theorem calibratedAt_calibratedRecord (s : State) {k : Nat} (hk : k < 6400) :
    calibratedAt (calibratedRecord s) (P k) = calibValue s (sample s k) (P k) := by
  rw [calibratedRecord, calibratedAt_applyCalibrationFrame _ hk, calibValue_congr (s := s) (by simp) (by simp) (by simp)]
  congr 1
  rw [← spatialAt_reorderRecord s hk]
  simp only [spatialAt, ingestRawHistogram_wires, ingestSpatialFrame_wires]

theorem calBinCount_calibratedRecord (s : State) (b : Nat) : calBinCount (calibratedRecord s) b = recordCalCount s b := by
  refine List.countP_congr fun k hk => ?_
  have hk' := mem_rawIndices.mp hk
  rw [place_eq _ hk', calibratedAt_calibratedRecord s hk']

theorem commitFrame_calhist_eq (s : State) :
    (commitFrame s).calhist = (ingestCalHistogram (calibratedRecord s)).calhist := by
  simp only [commitFrame, countFrame_calhist, calibratedRecord]

theorem commitFrame_chOvf_eq (s : State) :
    (commitFrame s).chOvf = (ingestCalHistogram (calibratedRecord s)).chOvf := by
  simp only [commitFrame, countFrame_chOvf, calibratedRecord]

theorem commitFrame_driver (s : State) :
    (commitFrame s).driver = if s.capEn = true ∧ s.frames + 1#64 = s.cap then .stopped else s.driver := by
  have h : ∀ t : State, (countFrame t).driver =
      if t.capEn = true ∧ t.frames + 1#64 = t.cap then .stopped else t.driver := by
    intro t; unfold countFrame; simp
  simp only [commitFrame, h, ingestCalHistogram_capEn, ingestCalHistogram_frames, ingestCalHistogram_cap,
    ingestCalHistogram_driver, applyCalibrationFrame_capEn, applyCalibrationFrame_frames, applyCalibrationFrame_cap,
    applyCalibrationFrame_driver, ingestRawHistogram_capEn, ingestRawHistogram_frames, ingestRawHistogram_cap,
    ingestRawHistogram_driver, ingestSpatialFrame_capEn, ingestSpatialFrame_frames, ingestSpatialFrame_cap,
    ingestSpatialFrame_driver, reorderRecord_capEn, reorderRecord_frames, reorderRecord_cap, reorderRecord_driver]

theorem commitFrame_stopCause (s : State) :
    (commitFrame s).stopCause = if s.capEn = true ∧ s.frames + 1#64 = s.cap then .cap else s.stopCause := by
  have h : ∀ t : State, (countFrame t).stopCause =
      if t.capEn = true ∧ t.frames + 1#64 = t.cap then .cap else t.stopCause := by
    intro t; unfold countFrame; simp
  simp only [commitFrame, h, ingestCalHistogram_capEn, ingestCalHistogram_frames, ingestCalHistogram_cap,
    ingestCalHistogram_stopCause, applyCalibrationFrame_capEn, applyCalibrationFrame_frames, applyCalibrationFrame_cap,
    applyCalibrationFrame_stopCause, ingestRawHistogram_capEn, ingestRawHistogram_frames, ingestRawHistogram_cap,
    ingestRawHistogram_stopCause, ingestSpatialFrame_capEn, ingestSpatialFrame_frames, ingestSpatialFrame_cap,
    ingestSpatialFrame_stopCause, reorderRecord_capEn, reorderRecord_frames, reorderRecord_cap, reorderRecord_stopCause]

/-! ## Frames: what each frame operation writes, and that it writes nothing else -/

theorem reorderRecord_writes (s : State) :
    reorderRecord s = { s with
      wires := { spatial := (reorderRecord s).wires.spatial, calibrated := s.wires.calibrated } } := by
  unfold reorderRecord; rfl

theorem ingestSpatialFrame_writes (s : State) :
    ingestSpatialFrame s = { s with sum := (ingestSpatialFrame s).sum, sumOvf := (ingestSpatialFrame s).sumOvf } := by
  unfold ingestSpatialFrame; rfl

theorem ingestRawHistogram_writes (s : State) :
    ingestRawHistogram s = { s with
      rawhist := (ingestRawHistogram s).rawhist, rhOvf := (ingestRawHistogram s).rhOvf } := by
  unfold ingestRawHistogram; rfl

theorem applyCalibrationFrame_writes (s : State) :
    applyCalibrationFrame s = { s with
      wires := { spatial := s.wires.spatial, calibrated := (applyCalibrationFrame s).wires.calibrated } } := by
  unfold applyCalibrationFrame; rfl

theorem ingestCalHistogram_writes (s : State) :
    ingestCalHistogram s = { s with
      calhist := (ingestCalHistogram s).calhist, chOvf := (ingestCalHistogram s).chOvf } := by
  unfold ingestCalHistogram; rfl

theorem commitFrame_writes (s : State) :
    commitFrame s = { s with
      sum := (commitFrame s).sum, sumOvf := (commitFrame s).sumOvf, rawhist := (commitFrame s).rawhist,
      rhOvf := (commitFrame s).rhOvf, calhist := (commitFrame s).calhist, chOvf := (commitFrame s).chOvf,
      frames := s.frames + 1#64, fill := 0, driver := (commitFrame s).driver, stopCause := (commitFrame s).stopCause,
      wires := Wires.empty } := by
  unfold commitFrame countFrame ingestCalHistogram applyCalibrationFrame ingestRawHistogram ingestSpatialFrame
    reorderRecord
  rfl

What is needed – Look above for the line holding "theorem ingestSpatialFrame_writes (s" and the line holding "unfold ingestRawHistogram; rfl". Retype both, and every line between them, word for word and nothing else.

Result –
theorem ingestSpatialFrame_writes (s : State) :
    ingestSpatialFrame s = { s with sum := (ingestSpatialFrame s).sum, sumOvf := (ingestSpatialFrame s).sumOvf } := by
  unfold ingestSpatialFrame; rfl

theorem ingestRawHistogram_writes (s : State) :
    ingestRawHistogram s = { s with
      rawhist := (ingestRawHistogram s).rawhist, rhOvf := (ingestRawHistogram s).rhOvf } := by
  unfold ingestRawHistogram; rfl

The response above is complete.